Before building the project, you should change the hardware platform directory (included in this repo /custom_platform/zcu104) in the file design/build/Makefile, line 40 PLATFORM := ~/CHaiDNN/custom_platform/zcu104 to the corresponding directory on your PC.

After changing the platform directory, you may build the project by following the instructions from Xilinx in the Build from Source section.

Below is the original readme file of CHaiDNN by Xilinx.

CHaiDNN-v2

Analysis and Eval
Supported Layers Performance/Resource Utilization
Performance Eval
Design and Development
API Reference Quantization User Guide for CHaiDNN Model Zoo Running Inference on new Network
Creating SDx GUI Project Configurable Parameters Custom Platform Generation Software Layer Plugin
SDSoC Environment User Guide Hardware-Software Partitioning for Performance

Introduction

CHaiDNN is a Xilinx Deep Neural Network library for acceleration of deep neural networks on Xilinx UltraScale MPSoCs. It is designed for maximum compute efficiency at 6-bit integer data type. It also supports 8-bit integer data type.

The design goal of CHaiDNN is to achieve best accuracy with maximum performance. The inference on CHaiDNN works in fixed point domain for better performance. All the feature maps and trained parameters are converted from single precision to fixed point based on the precision parameters specified by the user. The precision parameters can vary a lot depending upon the network, datasets, or even across layers in the same network. Accuracy of a network depends on the precision parameters used to represent the feature maps and trained parameters.
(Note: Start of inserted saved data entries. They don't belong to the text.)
-- ==== Sys2Proof/Machine/KeyLinks.lean ====
section
/-!
DEFINITION. Chapter 19: sealing settings, rekeying, handshake timers, self-tests and crypto operations (R452, R466, R471 to R475).
-/
namespace Sys2Proof.Machine

/-! ### Self-tests (R452) -/

/-- KEY_SELFTEST. -/
def bodyKeySelftest (x : Ctx) (c : Chip) : Ans × Chip :=
  match c.keys.selftest with
  | some h => no c stBusy 0 h
  | none => ({ accepted with committed := true }, c.setKeys fun k => { k with selftest := some x.handle })

def execKeySelftest (p : Packet) (s : State) : Host.Outcome State Fault Refusal := runCommand 0x0E10 p s (keyBody false bodyKeySelftest)

/-- SELFTEST_PERIODIC: 24 h of powered time have passed since the last run. -/
def execSelftestPeriodic (s : State) : Host.Outcome State Fault Refusal :=
  onChip s fun c => if c.keys.selftest.isSome then c else c.setKeys fun k => { k with selftest := some 0 }

/-- SELFTEST_DONE. -/
def execSelftestDone (pass : Bool) (s : State) : Host.Outcome State Fault Refusal :=
  onChip s fun c =>
    match c.keys.selftest with
    | none => c
    | some h =>
      let c := c.setKeys fun k => { k with selftest := none, selftestTurn := c.turn }
      if !pass then c.selftestFail else if h = 0 then c else c.complete h stOk 0 0

/-- ENTROPY_HEALTH_FAIL. -/
def execEntropyHealthFail (s : State) : Host.Outcome State Fault Refusal := onChip s Chip.selftestFail

/-! ### Sealing (R466, R471, R473) -/

/-- A SEALED or VERIFY_FIRST tunnel crosses the trunk (R473). -/
def Chip.sealNeeded (c : Chip) (n : Nat) : Bool :=
  !(c.tids fun _ t => t.state.live && t.trunks.contains n && (bitOf t.oflags 0 || bitOf t.oflags 1)).isEmpty

/-- SEAL_SET (R473): the settings apply from the next handshake. -/
def bodySealSet (x : Ctx) (c : Chip) : Ans × Chip :=
  let n := fld x.ps 0 1
  let mode := fld x.ps 1 1
  let fl := fld x.ps 2 1
  let tf := fld x.ps 3 1
  if n > 3 || mode > 1 || fl > 15 || !rsvd x.ps 5 3 then no c stParam
  else
    let y := c.sealOf n
    if y.cfg.mode = 1 && mode = 0 && c.sealNeeded n then no c stState 0x0E0F
    else
      let k : SealCfg := { mode, auth := bitOf fl 0, anonOk := bitOf fl 1, requireTime := bitOf fl 2,
                           tagFailMax := if tf = 0 then 4 else tf, anchors := fld x.ps 4 1 }
      let c := c.setSeal n { y with cfg := k }
      (ok, if bitOf fl 3 then c.storeConfig fun s => { s with sealing := s.sealing.set n k } else c)

def execSealSet (p : Packet) (s : State) : Host.Outcome State Fault Refusal := runCommand 0x0E0E p s (keyBody true bodySealSet)

/-- REKEY (R471, R474): a derived epoch is announced at once; FRESH runs a new handshake. -/
def bodyRekey (x : Ctx) (c : Chip) : Ans × Chip :=
  let n := fld x.ps 0 1
  let fresh := fld x.ps 1 1
  if n > 3 || fresh > 1 || !rsvd x.ps 2 2 then no c stParam
  else
    let y := c.sealOf n
    match y.rekey, y.keys with
    | some h, _ => no c stBusy 0 h
    | none, none => no c stState 0x0E19
    | none, some k =>
      if !y.sealedOn then no c stState 0x0E19
      else if fresh = 1 then (accepted, ((c.setSeal n { y with rekey := some x.handle }).kxStart n true).settlePairwise)
      else
        let next := match y.next with | some e => some e | none => some (k.next y.initiator, (c.turn + 9) % 2 ^ 48)
        ({ accepted with committed := true }, c.setSeal n { y with rekey := some x.handle, next })

def execRekey (p : Packet) (s : State) : Host.Outcome State Fault Refusal := runCommand 0x0E0F p s (keyBody true bodyRekey)

/-- KX_TIMEOUT (R466): 500 ms after LINK_UP the exchange is not complete. -/
def execKxTimeout (n : Fin 4) (s : State) : Host.Outcome State Fault Refusal :=
  onChip s fun c =>
    let x := c.sealOf n.val
    if c.inData n.val && x.cfg.auth && x.phase != .done && x.phase != .refused then c.kxRefuse n.val 0x0E15 else c

/-- KX_RETRY_TIMER (R466): every 10 s a failed exchange is repeated while the trunk stays in DATA. -/
def execKxRetryTimer (n : Fin 4) (s : State) : Host.Outcome State Fault Refusal :=
  onChip s fun c =>
    let x := c.sealOf n.val
    if c.inData n.val && x.cfg.auth && x.phase == .refused then (c.kxStart n.val x.keys.isSome).settlePairwise else c

/-- EPOCH_CHANGE (R471): at CHANGE_TURN, after the sealing engine's known-answer test (R452), the next epoch takes over. -/
def execEpochChange (n : Fin 4) (katPass : Bool) (s : State) : Host.Outcome State Fault Refusal :=
  onChip s fun c =>
    match (c.sealOf n.val).next with
    | none => c
    | some (_, first) =>
      if seqBefore 48 c.turn first then c else if katPass then c.sealRotate n.val else c.selftestFail

/-! ### Crypto operations (R474, R475) -/

/-- The slot type and USE bit that an operation needs; none for SHA-384 and random. -/
def cryptoNeeds (op : Nat) : Option (Nat × Nat) :=
  if op = 1 then some (1, 0) else if op = 2 then some (1, 1) else if op = 3 || op = 4 then some (2, 2) else if op = 6 then some (3, 2)
  else if op = 7 then some (5, 2) else none

/-- Bytes that a check takes from the end of the data. -/
def cryptoTail (op : Nat) : Nat := if op = 2 then 16 else if op = 4 then 48 else if op = 7 then 96 else 0

/-- Output length of an operation on `n` data bytes. -/
def cryptoOut (op n : Nat) (approved : Bool) : Nat :=
  if op = 1 then n + 16 + (if approved then 12 else 0) else if op = 2 then n - 16 else if op = 3 || op = 5 then 48 else if op = 6 then 96
  else if op = 8 then n else 0

/-- Unreleased outputs, held or still to come, in bytes (R475). -/
def Chip.cryptoHeld (c : Chip) : Nat :=
  (c.keys.outputs.filter fun e => (c.rec? e.1).isSome).foldl (fun a e => a + e.2.length) 0 +
    c.keys.jobs.foldl (fun a j => a + cryptoOut j.op (if j.op = 8 then j.want else j.input.length - j.aadLen) c.approved) 0

/-- CRYPTO_OP. -/
def bodyCryptoOp (x : Ctx) (c : Chip) : Ans × Chip :=
  let op := fld x.ps 0 1
  let slot := fld x.ps 1 1
  let aad := fld x.ps 2 2
  let dlen := fld x.ps 4 4
  let gcm := op = 1 || op = 2
  let want := 24 + aad + (if op = 8 then 0 else dlen)
  if op < 1 || op > 8 || aad > 4096 || (!gcm && aad != 0) || !rsvd x.ps 20 4 || (op = 8 && (dlen < 1 || dlen > 65536))
      || (op != 8 && dlen < cryptoTail op) then no c stParam
  else if x.ps.length < want then no c stLength 0x0008
  else if x.ps.length > want then no c stLength 0x0009
  else
    let use := match cryptoNeeds op with
      | none => none
      | some (ty, b) => match c.useKey x slot with
        | .error e => some e
        | .ok k => if k.ty = ty && k.use b then none else some (stDenied, 0x0E04)
    match use with
    | some e => no c e.1 e.2
    | none =>
      if c.cryptoHeld + cryptoOut op dlen c.approved > 4194304 then no c stNoResource 0x0E1A
      else
        let job : CryptoJob := { handle := x.handle, op, slot, aadLen := aad, iv := sliceB x.ps 8 12, input := x.ps.drop 24,
                                 want := if op = 8 then dlen else 0 }
        ({ accepted with committed := c.keys.jobs.isEmpty }, c.setKeys fun k => { k with jobs := k.jobs ++ [job] })

def execCryptoOp (p : Packet) (s : State) : Host.Outcome State Fault Refusal := runCommand 0x0E11 p s (keyBody true bodyCryptoOp)

/-- What an operation gives: its output, or none for a failed check; `slot` is the key as it stands when the operation runs. -/
def Chip.cryptoRun (c : Chip) (j : CryptoJob) (key : Bytes) : Option Bytes :=
  let aad := j.input.take j.aadLen
  let data := j.input.drop j.aadLen
  let n := data.length - cryptoTail j.op
  let body := data.take n
  let tail := data.drop n
  if j.op = 1 then
    let iv := if c.approved then c.freshBytes 12 else j.iv
    let ct := sliceB (Config.gcmCrypt key iv data) 0 data.length
    some ((if c.approved then iv else []) ++ ct ++ sliceB (Config.gcmTag key iv aad ct) 0 16)
  else if j.op = 2 then
    if sliceB (Config.gcmTag key j.iv aad body) 0 16 == tail then some (sliceB (Config.gcmCrypt key j.iv body) 0 n) else none
  else if j.op = 3 then some (sliceB (Config.hmac384 key data) 0 48)
  else if j.op = 4 then if sliceB (Config.hmac384 key body) 0 48 == tail then some [] else none
  else if j.op = 5 then some (sliceB (Config.sha384 data) 0 48)
  else if j.op = 6 then some (sliceB (Config.ecdsaSign key data c.clk.fresh) 0 96)
  else if j.op = 7 then if Config.ecdsaVerify key body tail then some [] else none
  else some (c.freshBytes j.want)

/-- CRYPTO_OP_DONE: the operation at the front of the queue ends, while no self-test is in progress (R452). A slot zeroized meanwhile leaves it without a key (STATUS_STATE). -/
def execCryptoOpDone (s : State) : Host.Outcome State Fault Refusal :=
  onChip s fun c =>
    match (if c.keys.selftest.isSome then [] else c.keys.jobs) with
    | [] => c
    | j :: rest =>
      let c1 := (c.setKeys fun k => { k with jobs := rest }).nextFresh
      let key := match cryptoNeeds j.op with
        | none => some []
        | some _ => (c.kslot j.slot).map fun k => k.key
      (if (c.openRec? j.handle).isNone then c1
       else if c.cancelled j.handle then c1.complete j.handle stAborted 0x0007 0
       else match key with
       | none => c1.complete j.handle stState 0x0E02 0
       | some key => match c.cryptoRun j key with
         | none => c1.complete j.handle stCertFail 0 0
         | some out =>
           let c1 := if j.op = 4 || j.op = 7 then c1 else c1.setKeys fun k => { k with outputs := k.outputs.set j.handle out }
           c1.complete j.handle stOk 0 out.length).cryptoStart

/-- CRYPTO_RESULT. -/
def bodyCryptoResult (x : Ctx) (c : Chip) : Ans × Chip :=
  let h := fld x.ps 0 4
  let off := fld x.ps 4 4
  let len := fld x.ps 8 3
  let rel := fld x.ps 11 1
  if rel > 1 || len < 1 || len > 1048576 then no c stParam
  else match c.rec? h with
    | none => no c stNoHandle
    | some r =>
      if x.lvl != 1 && h / 2 ^ 24 != x.iss then no c stDenied 0x0002
      else match c.keys.outputs.find h with
        | none => no c stState 0x0E1B
        | some o =>
          if !r.complete then no c stState 0x0E1B
          else
            let d := (o.drop off).take len
            let c' := if rel = 1 then
                { c with keys := { c.keys with outputs := c.keys.outputs.erase h },
                         cmd := { c.cmd with handles := c.cmd.handles.filter fun y => y.handle != h } } else c
            (ok d (o.length - (off + d.length)), c')

def execCryptoResult (p : Packet) (s : State) : Host.Outcome State Fault Refusal := runCommand 0x0E12 p s (keyBody true bodyCryptoResult)

end Sys2Proof.Machine
end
Well-crafted precision parameters are expected to give accuracy similar to accuracy obtained from a single precision model.

What's new in CHaiDNN-v2

  • 4x GOPS compared to CHaiDNN-v1 (2017.4) (Performance numbers)

  • 2x MAC on DSPs at int6

  • Double-Pumped DSPs allowing the DSPs to be clocked at twice the core clock (Some configs can go upto 350/700Mhz)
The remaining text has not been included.